Southeast Caribbean Research Symposium Presentation
AAPG Distinguished Lecture

Author(s): Peter Bartok, Bartok Inc. (presenter); Simon Oropeza, Independent Consultant; Charles Campbell, Accel Services Inc.

Precambrian Greenstone belt underlies a portion of the Guyana-Suriname Offshore Basin (GSOB) followed by Lower Paleozoic sediments deposited in a back arc setting and folded during the Caledonian and the Alleghenian orogenies. Gravity/magnetics aided in delineating the major tectonic features in the region. The Early Jurassic separation of the Florida Block and South America resulted in normal to attenuated crust followed by oceanic crust. The Atlantic rifting resulted in peri-cratonic rifts extending into central GSOB. New concepts on the tectonics of the region provide the basis for structural analysis of the basin and aided by seismic sequence stratigraphy. Of particular significance is the relationship between the Guyana Shelf, associated with the Waini “Arch” and the Demerara Platform. The transition between the two is being called the “Demerara Trough”. Santonian to Campanian canyons associated with faults/fractures, and linked to major rivers acted as conduits for high quality sand-rich slope and basin floor fans described on paleogeographic maps. The Albian facies of Northern South America are deltaic systems restricted to the platform interior (Stabroek) and carbonates (Potoco) with anoxic conditions. The Cenomanian/Coniacian organic-rich Canje Formation is the main source rock. The Cenomanian/Turonian kitchen was evaluated in detail based on available information, new estimates of thermal conditions and description of overpressure in the region. The revised kitchen and geochemical parameters provide for an estimate of basin’s resource potential.

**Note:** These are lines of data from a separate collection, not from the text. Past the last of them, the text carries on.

-- ==== Sys2Proof/Machine/CoreEvents.lean ====
section
/-! DEFINITION. The events of a core's queues and of its memory accesses. -/

namespace Sys2Proof.Machine

/-- The entry of thread `g`'s trap has waited 1 ms for the half link (R297; log 119): it is still recognised where the entry
would only wait on. -/
def trapTimeout (s : State) (g : Nat) : Option State :=
  if ((enterTrap s g .ok false).thread g).trap.isSome then some (enterTrap s g .ok true) else none

/-- An entry of an engine queue of thread `g` has waited 1 ms for the half link (R297): it ends with the link's error. -/
def engineTimeout (s : State) (g tk : Nat) : Option State :=
  let c := coreOf g
  firstSome id [
    (tileWait s c).bind (fun w => if w.2.1.g = g ∧ w.2.1.tk = tk then some (failTile s c w.1 w.2.1 (.link w.2.2)) else none),
    (chainWait s c).bind (fun w => if w.2.1.g = g ∧ w.2.1.tk = tk then
      some ((endChain s c w.1 w.2.1 (eerrPhase (.link w.2.2) true)).recordEErr (.link w.2.2)) else none),
    (s.core c).descQ.head?.bind (fun e => if e.g = g ∧ e.tk = tk then
      (descWait s c e).map (fun a =>
        ((s.setCore c { s.core c with descQ := (s.core c).descQ.tail }).setThread g
          ((s.thread g).setEng tk isDescWaiting .desc (eerrPhase (.link a) true))).recordEErr (.link a)) else none)]

/-- An access across the halves has waited 1 ms on a link that is not UP (R297): of the ticket's accesses the one that waits,
then its engine work, then the thread's fetch and its trap entry. -/
def doCrossHalfTimeout (s : State) (g tk : Nat) : State :=
  (firstSome id [accTimeout s g tk, engineTimeout s g tk, collTimeout s g tk, fetchTimeout s g, trapTimeout s g]).getD s

/-- A vector operation starts on the datapath once earlier operations have left it. R140. -/
def execVectorOpStart (c : Nat) (s : State) : Out := .next (startVec s c)

/-- A tile instruction reaches the head of the tile queue and begins execution. R108. -/
def execTileQueueExecute (c : Nat) (par : Parity) (s : State) : Out := .next (doTileExecute s c par)

/-- A tile instruction commits its result and ends its ticket. R109. -/
def execTileInstructionComplete (c : Nat) (s : State) : Out := .next (doTileComplete s c)

/-- A chain queue entry begins once its ordering conditions hold. R150. -/
def execChainQueueExecute (c : Nat) (par : Parity) (s : State) : Out := .next (doChainExecute s c par)

/-- The chain slot becomes valid, or the entry ends with a chain configuration fault. R151. -/
def execVchainComplete (c : Nat) (s : State) : Out := .next (doVchainComplete s c)

/-- Output writes are accepted, summaries are written and the ticket ends. R152. -/
def execVflowComplete (c : Nat) (s : State) : Out := .next (doVflowComplete s c)

/-- A gather or scatter reaches the head of the descriptor queue and starts. R180. -/
def execDescriptorQueueExecute (c : Nat) (par : Parity) (s : State) : Out := .next (doDescExecute s c par)

/-- A translation table read returns, and the walk continues, fills the cache or faults. R212. -/
def execTranslationWalkRead (g tk : Nat) (par : Parity) (s : State) : Out := .next (doWalkRead s g tk par)

/-- An access is performed at its point of coherence after invalidations. R217. -/
def execMemAccessPerformed (g tk : Nat) (par : Parity) (s : State) : Out := .next (doMemAccess s g tk par)

/-- A missed line returns and is allocated in the L1. R215. -/
def execL1LineFill (c line : Nat) (par : Parity) (s : State) : Out := .next (doLineFill s c line par)

/-- A cross-half access waits 1 ms on a DOWN link and ends with cause 0x10. R297. -/
def execCrossHalfAccessTimeout (g tk : Nat) (s : State) : Out := .next (doCrossHalfTimeout s g tk)

/-- A mesh flit arrives, its parity is checked and it is replayed on error. R229. -/
def execMeshFlitReceive (g tk : Nat) (good : Bool) (s : State) : Out := .next (doMeshFlit s g tk good)

end Sys2Proof.Machine
end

Peter Bartok, Bartok Inc., Petroskills, University of Houston

Peter earned a MSc from the State University of New York at Buffalo, and with 48 years of experience he has published over 25 papers.

His past experience includes Texaco (5 years), PDVSA (10 years), BP (10 years) and 23 years as a consultant. Along with working as a consultant at Bartok Inc. and Petroskills, he currently is Adjunct Professor at the University of Houston, where he teaches petroleum geology/geophysics and shale resource assessment. Peter is a member of AAPG, SEG and HGS.